-- INPUT DATA follows --

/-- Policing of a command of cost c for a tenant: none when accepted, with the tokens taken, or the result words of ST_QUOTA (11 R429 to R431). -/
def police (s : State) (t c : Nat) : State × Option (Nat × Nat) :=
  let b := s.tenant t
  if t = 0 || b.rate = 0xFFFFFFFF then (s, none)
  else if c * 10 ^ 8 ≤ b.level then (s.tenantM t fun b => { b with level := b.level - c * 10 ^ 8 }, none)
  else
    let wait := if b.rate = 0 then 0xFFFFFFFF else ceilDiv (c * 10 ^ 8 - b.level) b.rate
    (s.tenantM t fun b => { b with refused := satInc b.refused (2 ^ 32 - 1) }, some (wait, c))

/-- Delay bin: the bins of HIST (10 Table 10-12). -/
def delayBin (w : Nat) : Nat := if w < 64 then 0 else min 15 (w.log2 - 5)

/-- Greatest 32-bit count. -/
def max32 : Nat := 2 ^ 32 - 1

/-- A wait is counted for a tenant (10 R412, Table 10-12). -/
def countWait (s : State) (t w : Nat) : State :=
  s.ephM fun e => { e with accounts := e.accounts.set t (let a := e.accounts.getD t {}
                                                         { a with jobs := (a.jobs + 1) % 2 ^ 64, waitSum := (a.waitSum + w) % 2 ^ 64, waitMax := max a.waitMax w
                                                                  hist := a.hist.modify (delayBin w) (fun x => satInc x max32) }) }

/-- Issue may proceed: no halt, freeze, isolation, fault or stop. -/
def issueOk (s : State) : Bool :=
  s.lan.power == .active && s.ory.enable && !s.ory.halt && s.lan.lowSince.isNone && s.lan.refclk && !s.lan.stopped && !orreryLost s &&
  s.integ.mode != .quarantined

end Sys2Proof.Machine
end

-- INPUT DATA concluded --
-- INPUT DATA follows --

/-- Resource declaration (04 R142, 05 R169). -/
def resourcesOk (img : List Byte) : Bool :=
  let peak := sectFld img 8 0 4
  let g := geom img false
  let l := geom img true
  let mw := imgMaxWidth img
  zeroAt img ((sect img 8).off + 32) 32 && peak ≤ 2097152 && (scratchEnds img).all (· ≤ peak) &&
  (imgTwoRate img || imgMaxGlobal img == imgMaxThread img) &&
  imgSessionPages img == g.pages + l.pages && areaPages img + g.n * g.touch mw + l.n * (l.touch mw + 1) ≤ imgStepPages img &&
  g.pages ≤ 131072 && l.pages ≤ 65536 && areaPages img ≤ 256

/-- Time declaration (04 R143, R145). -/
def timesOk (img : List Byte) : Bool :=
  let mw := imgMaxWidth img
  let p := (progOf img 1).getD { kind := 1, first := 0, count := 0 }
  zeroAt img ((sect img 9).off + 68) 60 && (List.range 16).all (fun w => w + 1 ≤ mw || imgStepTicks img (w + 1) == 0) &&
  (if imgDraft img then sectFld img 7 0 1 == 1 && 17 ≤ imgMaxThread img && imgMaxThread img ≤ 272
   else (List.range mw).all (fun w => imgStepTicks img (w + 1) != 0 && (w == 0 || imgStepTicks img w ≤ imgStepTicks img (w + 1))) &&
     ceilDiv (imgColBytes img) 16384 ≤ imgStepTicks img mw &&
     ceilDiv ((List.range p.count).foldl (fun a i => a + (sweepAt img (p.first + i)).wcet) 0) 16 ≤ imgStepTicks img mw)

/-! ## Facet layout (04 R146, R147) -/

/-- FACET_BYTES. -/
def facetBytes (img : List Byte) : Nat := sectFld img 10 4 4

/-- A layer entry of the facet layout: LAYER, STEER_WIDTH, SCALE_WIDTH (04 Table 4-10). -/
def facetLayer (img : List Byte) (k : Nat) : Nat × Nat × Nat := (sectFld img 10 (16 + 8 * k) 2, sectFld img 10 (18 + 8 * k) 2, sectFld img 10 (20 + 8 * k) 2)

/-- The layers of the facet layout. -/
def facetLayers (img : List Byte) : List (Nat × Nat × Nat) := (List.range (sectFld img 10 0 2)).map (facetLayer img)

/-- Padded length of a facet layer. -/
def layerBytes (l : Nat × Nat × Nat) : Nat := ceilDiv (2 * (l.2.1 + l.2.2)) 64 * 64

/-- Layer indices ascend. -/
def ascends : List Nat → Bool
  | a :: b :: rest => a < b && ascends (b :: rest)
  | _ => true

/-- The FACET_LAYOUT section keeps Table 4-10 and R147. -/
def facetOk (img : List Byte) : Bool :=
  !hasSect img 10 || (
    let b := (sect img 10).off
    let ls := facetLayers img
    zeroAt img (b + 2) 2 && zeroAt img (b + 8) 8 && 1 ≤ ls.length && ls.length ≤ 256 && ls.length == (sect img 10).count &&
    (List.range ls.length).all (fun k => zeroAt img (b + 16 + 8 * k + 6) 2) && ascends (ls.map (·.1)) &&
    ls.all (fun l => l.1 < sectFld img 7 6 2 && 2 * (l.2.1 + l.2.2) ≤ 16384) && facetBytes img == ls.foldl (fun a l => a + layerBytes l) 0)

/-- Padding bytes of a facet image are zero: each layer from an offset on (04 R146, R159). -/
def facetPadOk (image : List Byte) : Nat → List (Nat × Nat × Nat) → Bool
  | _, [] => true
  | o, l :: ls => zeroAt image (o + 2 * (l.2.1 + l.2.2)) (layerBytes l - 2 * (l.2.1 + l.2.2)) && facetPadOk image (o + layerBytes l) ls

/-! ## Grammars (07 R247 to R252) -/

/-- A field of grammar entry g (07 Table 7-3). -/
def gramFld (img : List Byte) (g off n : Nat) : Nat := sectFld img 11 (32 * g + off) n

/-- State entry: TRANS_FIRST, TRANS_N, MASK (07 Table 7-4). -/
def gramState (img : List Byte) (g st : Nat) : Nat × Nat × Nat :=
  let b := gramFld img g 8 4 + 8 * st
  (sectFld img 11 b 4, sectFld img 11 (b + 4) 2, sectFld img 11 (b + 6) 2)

-- INPUT DATA concluded --
-- INPUT DATA follows --

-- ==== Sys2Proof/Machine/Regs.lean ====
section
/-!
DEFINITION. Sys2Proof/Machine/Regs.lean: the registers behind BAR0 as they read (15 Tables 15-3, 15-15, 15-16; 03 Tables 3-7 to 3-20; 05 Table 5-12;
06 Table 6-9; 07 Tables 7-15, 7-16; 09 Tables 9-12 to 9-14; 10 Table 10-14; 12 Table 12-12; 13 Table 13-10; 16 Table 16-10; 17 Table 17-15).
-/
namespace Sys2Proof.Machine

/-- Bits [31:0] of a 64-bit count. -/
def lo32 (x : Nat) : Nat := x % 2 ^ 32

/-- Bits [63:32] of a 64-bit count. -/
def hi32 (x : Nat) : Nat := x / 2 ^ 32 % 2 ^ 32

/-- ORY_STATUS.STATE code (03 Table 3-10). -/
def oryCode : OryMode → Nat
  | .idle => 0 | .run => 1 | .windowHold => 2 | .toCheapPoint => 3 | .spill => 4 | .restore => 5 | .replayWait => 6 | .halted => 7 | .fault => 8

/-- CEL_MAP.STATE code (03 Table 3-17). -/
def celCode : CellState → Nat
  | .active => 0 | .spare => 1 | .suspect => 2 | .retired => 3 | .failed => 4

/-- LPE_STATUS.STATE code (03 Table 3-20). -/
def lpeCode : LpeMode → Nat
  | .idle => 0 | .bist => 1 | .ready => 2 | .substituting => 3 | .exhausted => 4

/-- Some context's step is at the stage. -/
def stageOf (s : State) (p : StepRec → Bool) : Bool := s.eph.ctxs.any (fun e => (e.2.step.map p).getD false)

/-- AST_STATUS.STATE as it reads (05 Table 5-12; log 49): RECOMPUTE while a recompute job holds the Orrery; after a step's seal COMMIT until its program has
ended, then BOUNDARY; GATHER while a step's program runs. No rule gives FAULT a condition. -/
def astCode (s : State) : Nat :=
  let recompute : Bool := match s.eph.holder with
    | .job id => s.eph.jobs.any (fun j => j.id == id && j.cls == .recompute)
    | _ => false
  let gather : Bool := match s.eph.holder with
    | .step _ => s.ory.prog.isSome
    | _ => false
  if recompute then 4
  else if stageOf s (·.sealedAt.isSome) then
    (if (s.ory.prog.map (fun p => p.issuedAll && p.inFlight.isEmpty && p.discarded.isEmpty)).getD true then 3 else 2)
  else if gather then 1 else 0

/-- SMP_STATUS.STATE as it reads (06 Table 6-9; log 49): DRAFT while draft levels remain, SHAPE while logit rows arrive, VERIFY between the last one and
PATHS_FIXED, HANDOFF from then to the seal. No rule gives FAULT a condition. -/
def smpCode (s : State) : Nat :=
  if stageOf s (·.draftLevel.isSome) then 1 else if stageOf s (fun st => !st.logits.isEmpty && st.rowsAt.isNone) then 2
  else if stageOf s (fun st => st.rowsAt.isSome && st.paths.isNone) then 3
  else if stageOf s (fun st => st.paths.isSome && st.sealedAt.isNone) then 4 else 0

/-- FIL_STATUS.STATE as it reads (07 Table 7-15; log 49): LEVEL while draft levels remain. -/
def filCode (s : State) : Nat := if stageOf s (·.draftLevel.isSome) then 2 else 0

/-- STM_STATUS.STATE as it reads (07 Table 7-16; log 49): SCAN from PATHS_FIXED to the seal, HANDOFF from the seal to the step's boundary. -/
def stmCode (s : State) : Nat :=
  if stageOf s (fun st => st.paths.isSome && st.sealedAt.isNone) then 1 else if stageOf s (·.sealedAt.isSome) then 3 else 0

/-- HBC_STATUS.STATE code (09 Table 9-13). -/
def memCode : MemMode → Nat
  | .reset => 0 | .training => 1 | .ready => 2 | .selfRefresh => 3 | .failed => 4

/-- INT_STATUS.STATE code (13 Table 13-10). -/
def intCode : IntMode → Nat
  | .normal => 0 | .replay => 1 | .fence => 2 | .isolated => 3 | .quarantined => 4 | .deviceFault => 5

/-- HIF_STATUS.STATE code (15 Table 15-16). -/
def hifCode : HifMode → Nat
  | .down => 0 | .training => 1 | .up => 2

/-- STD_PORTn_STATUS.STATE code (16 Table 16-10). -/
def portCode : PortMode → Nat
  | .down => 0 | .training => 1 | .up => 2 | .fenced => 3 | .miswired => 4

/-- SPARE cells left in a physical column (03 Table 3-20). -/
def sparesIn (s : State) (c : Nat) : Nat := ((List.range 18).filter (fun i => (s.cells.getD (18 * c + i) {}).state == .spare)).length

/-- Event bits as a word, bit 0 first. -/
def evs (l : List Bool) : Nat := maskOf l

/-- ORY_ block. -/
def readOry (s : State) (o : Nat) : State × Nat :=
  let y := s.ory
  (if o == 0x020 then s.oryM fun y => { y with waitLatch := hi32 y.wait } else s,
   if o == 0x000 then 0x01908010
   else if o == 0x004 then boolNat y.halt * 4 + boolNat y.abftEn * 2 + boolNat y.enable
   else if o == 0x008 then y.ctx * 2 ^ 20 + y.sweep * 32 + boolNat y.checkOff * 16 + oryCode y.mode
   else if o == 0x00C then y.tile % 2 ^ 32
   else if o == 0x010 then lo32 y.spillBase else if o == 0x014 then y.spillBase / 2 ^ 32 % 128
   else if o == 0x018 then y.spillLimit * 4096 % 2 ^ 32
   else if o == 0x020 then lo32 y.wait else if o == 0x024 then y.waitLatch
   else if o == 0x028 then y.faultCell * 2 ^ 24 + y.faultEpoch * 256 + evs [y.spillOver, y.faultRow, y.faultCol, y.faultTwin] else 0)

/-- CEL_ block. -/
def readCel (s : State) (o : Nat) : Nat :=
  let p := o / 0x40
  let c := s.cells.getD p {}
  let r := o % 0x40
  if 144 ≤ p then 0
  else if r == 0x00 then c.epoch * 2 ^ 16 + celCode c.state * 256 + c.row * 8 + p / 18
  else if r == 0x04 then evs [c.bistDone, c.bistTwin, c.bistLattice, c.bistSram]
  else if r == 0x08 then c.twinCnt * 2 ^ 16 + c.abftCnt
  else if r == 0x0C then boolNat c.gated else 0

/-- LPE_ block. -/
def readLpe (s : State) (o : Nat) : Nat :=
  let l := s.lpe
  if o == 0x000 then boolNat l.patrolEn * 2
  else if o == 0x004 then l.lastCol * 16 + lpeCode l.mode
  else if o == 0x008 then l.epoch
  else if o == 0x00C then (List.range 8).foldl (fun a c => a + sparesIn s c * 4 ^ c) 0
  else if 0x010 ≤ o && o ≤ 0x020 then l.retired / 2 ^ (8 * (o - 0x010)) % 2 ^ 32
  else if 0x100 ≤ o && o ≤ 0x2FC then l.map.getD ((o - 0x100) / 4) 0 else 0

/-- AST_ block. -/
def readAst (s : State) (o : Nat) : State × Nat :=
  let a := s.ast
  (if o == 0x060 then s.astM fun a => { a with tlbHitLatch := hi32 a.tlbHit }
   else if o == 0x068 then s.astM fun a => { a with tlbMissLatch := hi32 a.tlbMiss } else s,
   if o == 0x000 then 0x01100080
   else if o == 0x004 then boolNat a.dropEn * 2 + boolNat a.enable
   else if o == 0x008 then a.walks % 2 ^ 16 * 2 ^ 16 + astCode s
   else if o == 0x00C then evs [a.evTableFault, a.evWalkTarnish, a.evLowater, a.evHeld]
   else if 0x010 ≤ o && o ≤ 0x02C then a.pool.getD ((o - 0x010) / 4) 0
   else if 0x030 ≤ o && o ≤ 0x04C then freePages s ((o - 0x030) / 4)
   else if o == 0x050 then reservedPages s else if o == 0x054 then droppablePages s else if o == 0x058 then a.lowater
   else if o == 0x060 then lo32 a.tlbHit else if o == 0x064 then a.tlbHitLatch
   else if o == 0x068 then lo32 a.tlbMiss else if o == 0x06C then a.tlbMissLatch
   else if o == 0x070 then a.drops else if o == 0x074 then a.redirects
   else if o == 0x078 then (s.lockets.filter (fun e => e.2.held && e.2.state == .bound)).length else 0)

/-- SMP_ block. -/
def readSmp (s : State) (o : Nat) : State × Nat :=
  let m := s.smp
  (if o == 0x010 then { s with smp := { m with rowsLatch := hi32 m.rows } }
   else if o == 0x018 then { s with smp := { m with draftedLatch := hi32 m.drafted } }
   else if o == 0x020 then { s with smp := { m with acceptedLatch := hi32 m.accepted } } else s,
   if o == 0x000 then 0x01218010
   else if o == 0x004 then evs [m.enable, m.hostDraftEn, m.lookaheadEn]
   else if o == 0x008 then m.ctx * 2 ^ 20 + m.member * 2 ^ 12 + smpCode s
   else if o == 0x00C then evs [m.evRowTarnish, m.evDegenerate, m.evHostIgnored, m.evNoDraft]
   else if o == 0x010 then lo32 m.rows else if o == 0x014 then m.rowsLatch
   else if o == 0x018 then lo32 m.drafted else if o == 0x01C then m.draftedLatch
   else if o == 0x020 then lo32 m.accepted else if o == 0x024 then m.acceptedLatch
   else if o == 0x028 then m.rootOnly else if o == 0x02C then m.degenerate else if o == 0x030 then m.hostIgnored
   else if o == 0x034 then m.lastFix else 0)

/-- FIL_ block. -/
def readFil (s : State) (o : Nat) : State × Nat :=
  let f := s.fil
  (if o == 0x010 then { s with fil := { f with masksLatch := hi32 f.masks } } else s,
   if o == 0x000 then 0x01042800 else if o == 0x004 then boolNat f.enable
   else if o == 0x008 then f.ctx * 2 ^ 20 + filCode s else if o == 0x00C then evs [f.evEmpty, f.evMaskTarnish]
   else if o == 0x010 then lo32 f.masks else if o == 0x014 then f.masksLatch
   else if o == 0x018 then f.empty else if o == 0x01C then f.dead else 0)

-- INPUT DATA concluded --

• _EXERCISE_: The lines above starting at the one that contains "to R431). -/" and ending at the one that contains "s.ephM fun e" must be transcribed exactly, and no other lines may appear.

• _RESPONSE BOX_:
/-- Policing of a command of cost c for a tenant: none when accepted, with the tokens taken, or the result words of ST_QUOTA (11 R429 to R431). -/
def police (s : State) (t c : Nat) : State × Option (Nat × Nat) :=
  let b := s.tenant t
  if t = 0 || b.rate = 0xFFFFFFFF then (s, none)
  else if c * 10 ^ 8 ≤ b.level then (s.tenantM t fun b => { b with level := b.level - c * 10 ^ 8 }, none)
  else
    let wait := if b.rate = 0 then 0xFFFFFFFF else ceilDiv (c * 10 ^ 8 - b.level) b.rate
    (s.tenantM t fun b => { b with refused := satInc b.refused (2 ^ 32 - 1) }, some (wait, c))

/-- Delay bin: the bins of HIST (10 Table 10-12). -/
def delayBin (w : Nat) : Nat := if w < 64 then 0 else min 15 (w.log2 - 5)

/-- Greatest 32-bit count. -/
def max32 : Nat := 2 ^ 32 - 1

/-- A wait is counted for a tenant (10 R412, Table 10-12). -/
def countWait (s : State) (t w : Nat) : State :=
  s.ephM fun e => { e with accounts := e.accounts.set t (let a := e.accounts.getD t {}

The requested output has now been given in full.